■ What to do: In the entries that follow, find every line containing "worked" and copy it.

■ Records supplied:
-- ==== Sys2Proof/Tests/Slice0.lean ====
section
/-! SUPPORT. The author's own tests: a smoke test of the well-formedness checks, values that the spec works out (the
rule or the section stands beside each), one step of each kind of command on a small state, and for every statement
that has hypotheses a witness that meets them. -/

namespace Sys2Proof.Tests

open Sys2Proof.Machine

-- one theorem at a time: many small theorems at once take a thread each
set_option Elab.async false

/-! ## Small states -/

/-- A text of character codes. -/
def text (codes : List Nat) : Text := codes.map (BitVec.ofNat 8 ·)

/-- After reset, with the link of port A (a BUREAU port) and of port B (a FEEDER port) UP. -/
def base : State :=
  { State.reset with
    ports := ⟨{ defaultPort .bureau with up := true }, { defaultPort .feeder with up := true },
      defaultPort .feeder, defaultPort .feeder⟩ }

/-- The base state with a change to port A. -/
def withPortA (f : PortRec → PortRec) (s : State) : State := { s with ports := { s.ports with a := f s.ports.a } }

/-- Five data frames and an index frame. -/
def small : Layout := ⟨2, 3, 1, 24, 6000, 6000, .off⟩

/-- A free frame record. -/
def free : FrameRec := ⟨.free, .data, none, none⟩

/-- A frame that carries page 0 of document 0 of port A. -/
def carried (st : FrameState) : FrameRec := ⟨st, .data, some ⟨0, 0, .a, 1⟩, none⟩

/-- A page of 10 columns and 6 rows, 1 bit deep, at 300 dpi, in block 0. -/
def somePage : Page :=
  { owner := .a, width := 10, height := 6, depth := 1, dpi := 300, rotation := .r0, rowBytes := 2
    rowsPerBlock := 8192, rowMap := [0], received := 6, state := .complete, attached := some 0 }

/-- A one-page KEEP document of port A. -/
def someDoc : Doc :=
  { owner := .a, key := text [0x41], cls := .keep, stream := false, pages := [(0, ⟨.none, 0⟩)], state := .placed
    placed := 1, sheets := [⟨7, true⟩] }

/-- The entry of that document at frame 0. -/
def someEntry : Entry :=
  { doc := 0, owner := .a, key := text [0x41], kind := .normal, num := 1, firstPage := 1, pageCount := 1
    runs := [⟨0, 1⟩], spoiled := none, mark := none }

/-- Sheet 7, whose frame 0 stands in a state. -/
def someSheet (f : FrameRec) : SheetRec :=
  { serial := 7, layoutNo := 0, layout := small, lot := List.replicate 8 0x20#8, bank := 0, status := .opened
    reason := none, frames := [f, free, free, free, free, { free with kind := .index }], entries := [someEntry]
    revision := 1, title := .pending, titleReport := none }

/-- Sheet 7 in the stage in a sheet state, with document 0 passed in the queue of port A. -/
def onSheet (st : SheetState) (r : SheetRec) : State :=
  { base with
    comp := { base.comp with
      sheet := st, greatest := 7, cell := 7, nextSerial := 8, write := .verified, advanced := true
      firstGrant := some 0 }
    index := { base.index with current := some r }
    film := { base.film with film := .loaded, count := 5, motion := none, stage := .home }
    docs := { table := [(0, someDoc)], queues := { base.docs.queues with a := ⟨[.doc 0], 1⟩ } }
    store := { base.store with pages := [(0, somePage)], held := { base.store.held with a := 1 } } }

/-- A report under construction. -/
def someReport : Report := openReport ⟨10, 6, 64, 3527, 0, 0⟩ false

/-- The Writer with frame 0 in progress. -/
def writing (mode : WriterMode) (line : Nat) (phase : LinePhase) : Writer :=
  { idleWriter mode with
    site := some (.frame 0), line := line, lineP := some 1000, phase := phase, report := some someReport
    geometry := ⟨10, 6, 64, 3527, 0, 0⟩ }

/-- Frame 0 of sheet 7 in progress. -/
def inProgress (st : FrameState) (w : Writer) : State :=
  { onSheet .open (someSheet (carried st)) with writer := w }

/-! ## Well-formed commands: an ill-formed term for each check -/

theorem test_wellFormed_good : (Instr.selectLayout .a 255 255).wellFormed = true := by decide
theorem test_wellFormed_tag : (Instr.closeSheet .a 256).wellFormed = false := by decide
theorem test_wellFormed_kindByte : (Instr.unknownRequest .a 0 256).wellFormed = false := by decide
theorem test_wellFormed_byte : (Instr.selectLayout .a 0 256).wellFormed = false := by decide
theorem test_wellFormed_layout : (Instr.setLayout .a 0 0 1 1 1 12 65536 2000 0).wellFormed = false := by decide
theorem test_wellFormed_limits : (Instr.setLimits .a 0 1 65536 0 true).wellFormed = false := by decide
theorem test_wellFormed_group : (Instr.setCloseGroup .a 0 256).wellFormed = false := by decide
theorem test_wellFormed_serial : (Instr.setSerial .a 0 4294967296).wellFormed = false := by decide
theorem test_wellFormed_key :
    (Instr.submitDocument .a 0 (List.replicate 256 0#8) 0 true 0 []).wellFormed = false := by decide +kernel
theorem test_wellFormed_handles : (Instr.submitDocument .a 0 [] 0 true 1 [65536]).wellFormed = false := by decide
theorem test_wellFormed_submit_body :
    (Instr.submitDocument .a 0 [] 0 true 1 (List.replicate 8199 0)).wellFormed = false := by decide +kernel
theorem test_wellFormed_handle : (Instr.queryPage .a 0 65536).wellFormed = false := by decide
theorem test_wellFormed_page : (Instr.definePage .a 0 1 1 256 100 0).wellFormed = false := by decide
theorem test_wellFormed_rows : (Instr.putRows .a 0 0 65536 1 []).wellFormed = false := by decide
theorem test_wellFormed_rows_body :
    (Instr.putRows .a 0 0 0 1 (List.replicate 16395 0#8)).wellFormed = false := by decide +kernel
theorem test_wellFormed_quota : (Instr.setQuota .a 0 0 65536).wellFormed = false := by decide
theorem test_wellFormed_tone : (Instr.setToneMap .a 0 0 [1, 2, 3]).wellFormed = false := by decide
theorem test_wellFormed_tone_entry : (Instr.setToneMap .a 0 0 (List.replicate 16 256)).wellFormed = false := by decide
theorem test_wellFormed_overlay : (Instr.setOverlayMap .a 0 0 256).wellFormed = false := by decide
theorem test_wellFormed_curve : (Instr.writeCurve .a 0 0 0 1 [65536]).wellFormed = false := by decide
theorem test_wellFormed_curve_body :
    (Instr.writeCurve .a 0 0 0 1 (List.replicate 8199 0)).wellFormed = false := by decide +kernel
theorem test_wellFormed_bank : (Instr.selectCurveBank .a 0 256).wellFormed = false := by decide
theorem test_wellFormed_response : (Instr.setFilmResponse .a 0 [1]).wellFormed = false := by decide
theorem test_wellFormed_response_point :
    (Instr.setFilmResponse .a 0 (List.replicate 26 65536)).wellFormed = false := by decide
theorem test_wellFormed_writer : (Instr.setWriter .a 0 1 65536).wellFormed = false := by decide
theorem test_wellFormed_window : (Instr.setBeamWindow .a 0 256 1).wellFormed = false := by decide
theorem test_wellFormed_lot : (Instr.loadFilm .a 0 1 [] 1024).wellFormed = false := by decide
theorem test_wellFormed_film : (Instr.loadFilm .a 0 1 (List.replicate 8 0#8) 65536).wellFormed = false := by decide
theorem test_wellFormed_index : (Instr.readIndex .a 0 1 65536).wellFormed = false := by decide
theorem test_wellFormed_frame : (Instr.readFrame .a 0 1 256).wellFormed = false := by decide
theorem test_wellFormed_title : (Instr.setTitle .a 0 (List.replicate 256 0#8)).wellFormed = false := by
  decide +kernel
theorem test_wellFormed_mask : (Instr.setNoticeMask .a 0 65536).wellFormed = false := by decide
theorem test_wellFormed_power : (Instr.measurementComplete 2048).wellFormed = false := by decide

/-! ## Values that the spec works out -/

/-- R175: the check of the characters 1 to 9, the known value of this check (its polynomial, its start and its bit
order are those of R175). -/
theorem test_crc : crc (text [0x31, 0x32, 0x33, 0x34, 0x35, 0x36, 0x37, 0x38, 0x39]) = 0x29B1#16 := by decide +kernel

/-- 5, worked geometry: a printout on layout 2. -/
theorem test_geometry_printout :
    nominalPitch 200 42 = 3023 ∧ bestScale 3023 3000 2200 6900000 8200000 = some 48
      ∧ geometryAt 3023 3000 2200 6900000 8200000 48 = ⟨3000, 2200, 48, 2267, 49500, 1606300⟩ := by decide +kernel

/-- 5, worked geometry: a statement turned a quarter turn, on layout 0. -/
theorem test_geometry_turned :
    pageGeometry { somePage with width := 2400, height := 3300, rotation := .r90 } ⟨5, 12, 1, 24, 11000, 16500, .bottomLeft⟩
      = some ⟨3300, 2400, 60, 3306, 45100, 4282800⟩ := by decide +kernel

/-- 6.9: the streamed cheque front on layout 0. -/
theorem test_geometry_cheque :
    pageGeometry { somePage with width := 1600, height := 720, dpi := 200 } ⟨5, 12, 1, 24, 11000, 16500, .bottomLeft⟩
      = some ⟨1600, 720, 64, 5291, 1267200, 6345240⟩ := by decide +kernel

/-- 4.3, sizing examples: row bytes, rows per block, blocks. -/
theorem test_sizes :
    (rowBytesOf 1600 8, rowsPerBlockOf 1600 8, blocksOf 1600 720 8) = (1600, 10, 72)
      ∧ (rowBytesOf 2400 1, rowsPerBlockOf 2400 1, blocksOf 2400 3300 1) = (300, 54, 62)
      ∧ (rowBytesOf 1200 4, rowsPerBlockOf 1200 4, blocksOf 1200 800 4) = (600, 27, 30)
      ∧ (rowBytesOf 3000 2, rowsPerBlockOf 3000 2, blocksOf 3000 2200 2) = (750, 21, 105)
      ∧ (rowBytesOf 4096 8, rowsPerBlockOf 4096 8, blocksOf 4096 6144 8) = (4096, 4, 1536) := by decide +kernel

■ Expected answer:
/-- 5, worked geometry: a printout on layout 2. -/
/-- 5, worked geometry: a statement turned a quarter turn, on layout 0. -/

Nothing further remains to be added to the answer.